So right now I'm aching, tired, anxious, and I can't focus. I hop from one project to the next, attempting to complete, but almost like a caged animal - I pace and I fidget. I glance around, wiggle while sitting, wander, eat like I shouldn't, I'm cranky, and although I am kinda numb, my mind won't stop. I have a hard time carrying on a conversation, I want to be alone, and I don't really want to do much of anything.
I do think anxiety and burnout are synonymous with focused energy over a long period of time, a mindset that says "when school is out," and then the realization that school is out. I push so hard that it's really difficult for me to reframe.
Hence the need to leave town.
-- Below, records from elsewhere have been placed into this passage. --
-- ==== Sys2Proof/Machine/StIo.lean ====
section
/-! DEFINITION. State of the field outputs and the interfaces of chapter 21. -/
namespace Sys2Proof.Machine

/-- A field output (R557, R558), in OUTPUT_RELEASE order: TRIG_OUT0–7, SYNC_OUT, FAULT_A, FAULT_B. -/
structure OutPin where
  /-- Its active level is driven. -/
  active     : Bool := false
  contention : Bool := false
  latched    : Bool := false
  retries    : Nat := 0
  retryAt    : Nat := 0
deriving DecidableEq, Repr

/-- A sample under reassembly (R550): its SEQ, fragment count, time of the first fragment and the fragments so far, as index,
offset and bytes. -/
structure Reasm where
  entry : Nat
  seq   : Nat
  nfrag : Nat
  since : Nat
  frags : List (Nat × Nat × List (BitVec 8))
deriving DecidableEq, Repr

/-- Field outputs, Ethernet, I3C, GPIO and DRAM upkeep (21). -/
structure Xio where
  outs    : SMap OutPin := []
  /-- What has been configured on each GPIO pin, in that order (R556): 1 general output, 2 + n the hold signal of Hopper n, 32 + f the
  trigger of fetch f. -/
  gpio    : SMap (List Nat) := []
  reasm   : List Reasm := []
  /-- Bytes in each port's egress buffer, records sent per egress entry since it was enabled, and the records that wait there: entry,
  bytes and contents. -/
  egBytes : SMap Nat := []
  egSeq   : SMap Nat := []
  egWait  : List (Nat × Nat × List Nat) := []
  /-- Last ECS error count and time of the last retraining, per DRAM channel. -/
  ecs     : SMap Nat := []
  wckAt   : SMap Nat := []
  /-- A boundary-scan instruction drives the pins. -/
  extest  : Bool := false
deriving DecidableEq, Repr

end Sys2Proof.Machine
end

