/-- The register definitions of the block page that holds an offset of PF0's BAR0, and the page's base (Table 22.2). -/
def pfPage (o : Nat) : Option (Nat × List RegDef) :=
  if o < 0x10000 then some (0, capDefs)
  else if o < 0x20000 then some (0x10000, pwrDefs)
  else if o < 0x30000 then some (0x20000, tuDefs)
  else if o < 0x40000 then some (0x30000, simDefs)
  else if o < 0x50000 then some (0x40000, semDefs)
  else if o < 0x60000 then some (0x50000, obsDefs)
  else if o < 0x70000 then some (0x60000, fnDefs true)
  else if o < 0x100000 then none
  else if o < 0x200000 then some (o / 0x10000 * 0x10000, hopDefs)
  else if o < 0x201000 then some (0x200000, sfmDefs)
  else if o < 0x211000 then some (o / 0x1000 * 0x1000, sfmPageDefs)
  else if o < 0x300000 then none
  else if o < 0x410000 then some (o / 0x4000 * 0x4000, qrDefs)
  else if o < 0x500000 then none
  else if o < 0x510000 then some (0x500000, kxbDefs)
  else if o < 0x600000 then none
  else if o < 0x610000 then some (0x600000, fuDefs)
  else if o < 0x620000 then some (0x610000, tmDefs)
  else if o < 0x630000 then some (0x620000, dppDefs)
  else if o < 0x700000 then none
  else if o < 0x710000 then some (0x700000, ascuDefs)
  else if o < 0x800000 then none
  else if o < 0x840000 then some (o / 0x10000 * 0x10000, spnDefs ((o - 0x800000) / 0x10000))
  else if o < 0x900000 then none
  else if o < 0x910000 then some (0x900000, mcDefs)
  else if o < 0xA00000 then none
  else if o < 0xA10000 then some (0xA00000, xioDefs)
  else if o < 0x1000000 then none
  else if o < 0x1004000 then some (0x1000000, doorDefs)
  else if o < 0x1800000 then none
  else if o < 0x2000000 then some (0x1800000, [ { off := 0, dims := [(8, 1048576)], wide := true, kind := .queue } ])
  else none

/-- The page of a function's BAR0 that holds an offset, with the key of the page's start. -/
def page (fn o : Nat) : Option (Nat × Nat × List RegDef) :=
  if fn = 0 then (pfPage o).map (fun p => (p.1, p.1, p.2))
  else if o < 0x1000 then some (0, fn * 2 ^ 32, fnDefs false)
  else if o < 0x1024 then some (0xF00, 0, capDefs)
  else if o < 0x8000 then some (0, fn * 2 ^ 32, vfDefs)
  else if o < 0xC000 then some (0x8000, fn * 2 ^ 32 + 0x8000, doorDefs)
  else none

/-- Matching of an offset against nested strides: the indices, outermost first. -/
def idxs : Nat → List (Nat × Nat) → Option (List Nat)
  | off, [] => if off = 0 then some [] else none
  | off, (st, ct) :: r => if off / st < ct then (idxs (off % st) r).map (fun l => off / st :: l) else none

/-- Find the definition that an offset within a page names, with its indices. -/
def findDef : List RegDef → Nat → Option (RegDef × List Nat)
  | [], _ => none
  | d :: r, o =>
    if d.off ≤ o then (match idxs (o - d.off) d.dims with | some l => some (d, l) | none => findDef r o) else findDef r o

/-- The register at an offset of a function's BAR0: its key, definition and indices. -/
def locate (fn o : Nat) : Option (Nat × RegDef × List Nat) :=
  match page fn o with
  | none => none
  | some (b, k, ds) => (findDef ds (o - b)).map (fun p => (k + (o - b), p.1, p.2))

/-- The reset value of the register with a key. -/
def resetVal (k : Nat) : Word :=
  match locate (k / 2 ^ 32) (k % 2 ^ 32) with
  | some (_, d, _) => d.reset
  | none => 0

/-- Contents of a stored register. -/
def State.reg (s : State) (k : Nat) : Word := (SMap.get none s.regs k).getD (resetVal k)

/-- Store a register's contents. -/
def State.setReg (s : State) (k : Nat) (v : Word) : State :=
  { s with regs := SMap.put none s.regs k (if v = resetVal k then none else some v) }

/-- Field [hi:lo] of a stored register. -/
def State.rfld (s : State) (k hi lo : Nat) : Nat := ((s.reg k).toNat >>> lo) % 2 ^ (hi + 1 - lo)

end Sys2Proof.Machine
end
Away is where I can refind myself. Engage with me and my honey. Decide what is important, what my priorities are for the summer, where I see myself in August, and then figure out a plan.
But that's not all that happens while we're away. It's a chance to really "chill." And typically with a long drive or plane ride, by the time we've arrived, I'm breathing a little more slowly.
So Scott and I have a chance to be "us." Not a chaplain, a professor, a mother, a daughter, not even a wife. I'm Ronda, Scott's Scott, we're lovers, wanderers, explorers, tourists. I like this us, and this time to gather myself.
And come home clean, ready to be a part of the world where I'm not hyper-focused, hyper-vigilant.